Nightly visitor

In my sleep? You coward. Attack a man while he slumbers.


Red blood dripping from my right nostril.


How close were you this time? In my nightmare I could sense your presence. Do you no longer attempt to conceal your footfalls?

A coward and hasty. Are you afraid?

Is this irony? Can fear by afraid? Anxiety anxious?


Red blood dripping, staining the white cotton sheets.


I no longer love you. And you want to punish me for that. I no longer need you, and you don’t want to be left alone. You would rather kill me than let me be rid of suffering.

Coward. Bastard.

Stalking, scheming, insidious toxic parasite.

I repeat and hear it well; take heed of these last words of mine. I speak them, standing over your unmarked grave in the secret place where I have buried you, countless times in my brightest hopes. ‘You are a fucking coward. Nobody loves you anymore. You belong in the wasteland, forgotten, in an unmarked grave, endlessly and mercilessly trodden upon.’
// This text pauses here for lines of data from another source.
-- ==== Sys2Proof/Tests/Slice0.lean ====
section
/-! SUPPORT. The model's own tests: the word checks of WellFormed, command words written out from spec/30_encoding.md R83, at most
two small tests a command with results from spec/95_test_vectors.md, and for every statement with hypotheses a witness that meets
them together. -/

namespace Sys2Proof.Tests

open Sys2Proof.Machine

/-! ### WellFormed: each check refuses an ill-formed word (spec/30_encoding.md R80, R85) -/

theorem test_opDefined_refuses_6 : opDefined 0x00000006 = false ∧ legalWord 0x00000006 = false := by decide
theorem test_opDefined_refuses_15 : opDefined 0x0000000F = false ∧ opDefined 0x00000005 = true := by decide
theorem test_reservedZero_refuses : reservedZero 0x00000013 = false ∧ reservedZero 0x00000080 = false ∧
    reservedZero 0x00002003 = false ∧ reservedZero 0x00008003 = false ∧ reservedZero 0x00040002 = false ∧
    reservedZero 0x80000001 = false := by decide
theorem test_costFieldUsed_refuses : costFieldUsed 0x00000104 = false ∧ costFieldUsed 0x00001002 = false ∧
    costFieldUsed 0x00001F03 = true := by decide
theorem test_sourceFieldsUsed_refuses : sourceFieldsUsed 0x00010003 = false ∧ sourceFieldsUsed 0x00020001 = false ∧
    sourceFieldsUsed 0x00030002 = true := by decide
theorem test_wellFormed_eks_cost_zero : (Instr.eks 0).wellFormed = true ∧ legalWord (encode (.eks 0)) = true := by decide

/-! ### Decoding: words from the 32-character patterns of R83, bit 31 first -/

theorem test_decode_nop : decode 0b00000000000000000000000000000000 = .command .nop := by decide
theorem test_decode_init : decode 0b00000000000000000000000000000001 = .command .init := by decide
theorem test_decode_expand_key_K_salt_Z :
    decode 0b00000000000000100000000000000010 = .command (.expand .keyBuffer .zero) := by decide
theorem test_decode_expand_key_S_salt_S :
    decode 0b00000000000000010000000000000010 = .command (.expand .saltBuffer .saltBuffer) := by decide
theorem test_decode_eks_12 : decode 0b00000000000000000000110000000011 = .command (.eks 12) := by decide
theorem test_decode_encrypt : decode 0b00000000000000000000000000000100 = .command .encrypt := by decide
theorem test_decode_digest : decode 0b00000000000000000000000000000101 = .command .digest := by decide
theorem test_decode_table_word : decodeTableWord 32 0x00000503 = some (.eks 5) ∧ decodeTableWord 32 0x00000007 = none ∧
    decodeTableWord 40 0 = none := by decide

/-! ### Small states -/

/-- Idle, tables valid, SALTLEN = 16. -/
def idleTv : State :=
  { State.reset with status := { Status.reset with tv := true }, saltLen := 16 }

/-- Busy with `op` right after acceptance, tables valid, SALTLEN = 16. -/
def busyWith (op : EngineOp) : State :=
  { idleTv with status := startedStatus idleTv.status, seq := { Sequencer.reset with op := op } }

/-- Idle with valid tables and the given SALTLEN. -/
def withSaltLen (n : BitVec 5) : State := { idleTv with saltLen := n }

/-- The state of an outcome, or `s` where there is none. -/
def nextOr (o : Host.Outcome State Fault Refusal) (s : State) : State :=
  match o with
  | .next t => t
  | .fault _ => s
  | .refused _ => s

/-- STATUS as read after a command is issued on `s`. -/
def statusAfter (i : Instr) (s : State) : Word := statusWord (nextOr (exec i s) s).status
I long for the day I uncover you, reveal your chaotic and frantic fury, and take my two hands, wrap them gently, softly, almost lovingly, around you, embracing you, as you thrash about. I dream of the day I suffocate the life-force from your evil gasping. Silence, make still, your aimless thrashing.


Until next time. Until tonight. Until after the red blood has dried.

One thought on “Nightly visitor

  1. Yes, another ‘quite a night’. Visited by the Demon Fucker. I doubt, as your words, surely not intended to imply, you ever loved Him. No! You never loved Him. Who could! But, then, child eyes did not hate Him. Even as you knew not His intent, to ruin you, you did not love Him. You neither knew, so young, to hate Him. You had so much positive, passionate intent for Life, as all young life does, or should, and like a virus riding the glow of Life the Demon Fucker had already invaded your space, a tiny dark dot into the bark of your branching ascending tree, and the torment came in, perhaps during rain. He will return, especially in the night, say 3 a.m. He will always be the Demon Fucker, never to settle as in a last fight with you. No, never on the field of battle, face to face. He’s a terrorist, hounding to death in darkness, planting bombs, instilling poison into one’s drink, always remote, dividing one’s powers, biting like wolves at the vital flanks of the expos ed legs. Destroying rest, chasing relief from torment. A very smashing of the brain! You must be determined to resist, for ever if He does not go away. If He does not leave you alone. You must Resist. Or die. I hope, do hope, you survive to sever His fucking head. Show me, good son, suffering son, I will be so joyed, on a platter, on a board, in a shovel the fucking head of him.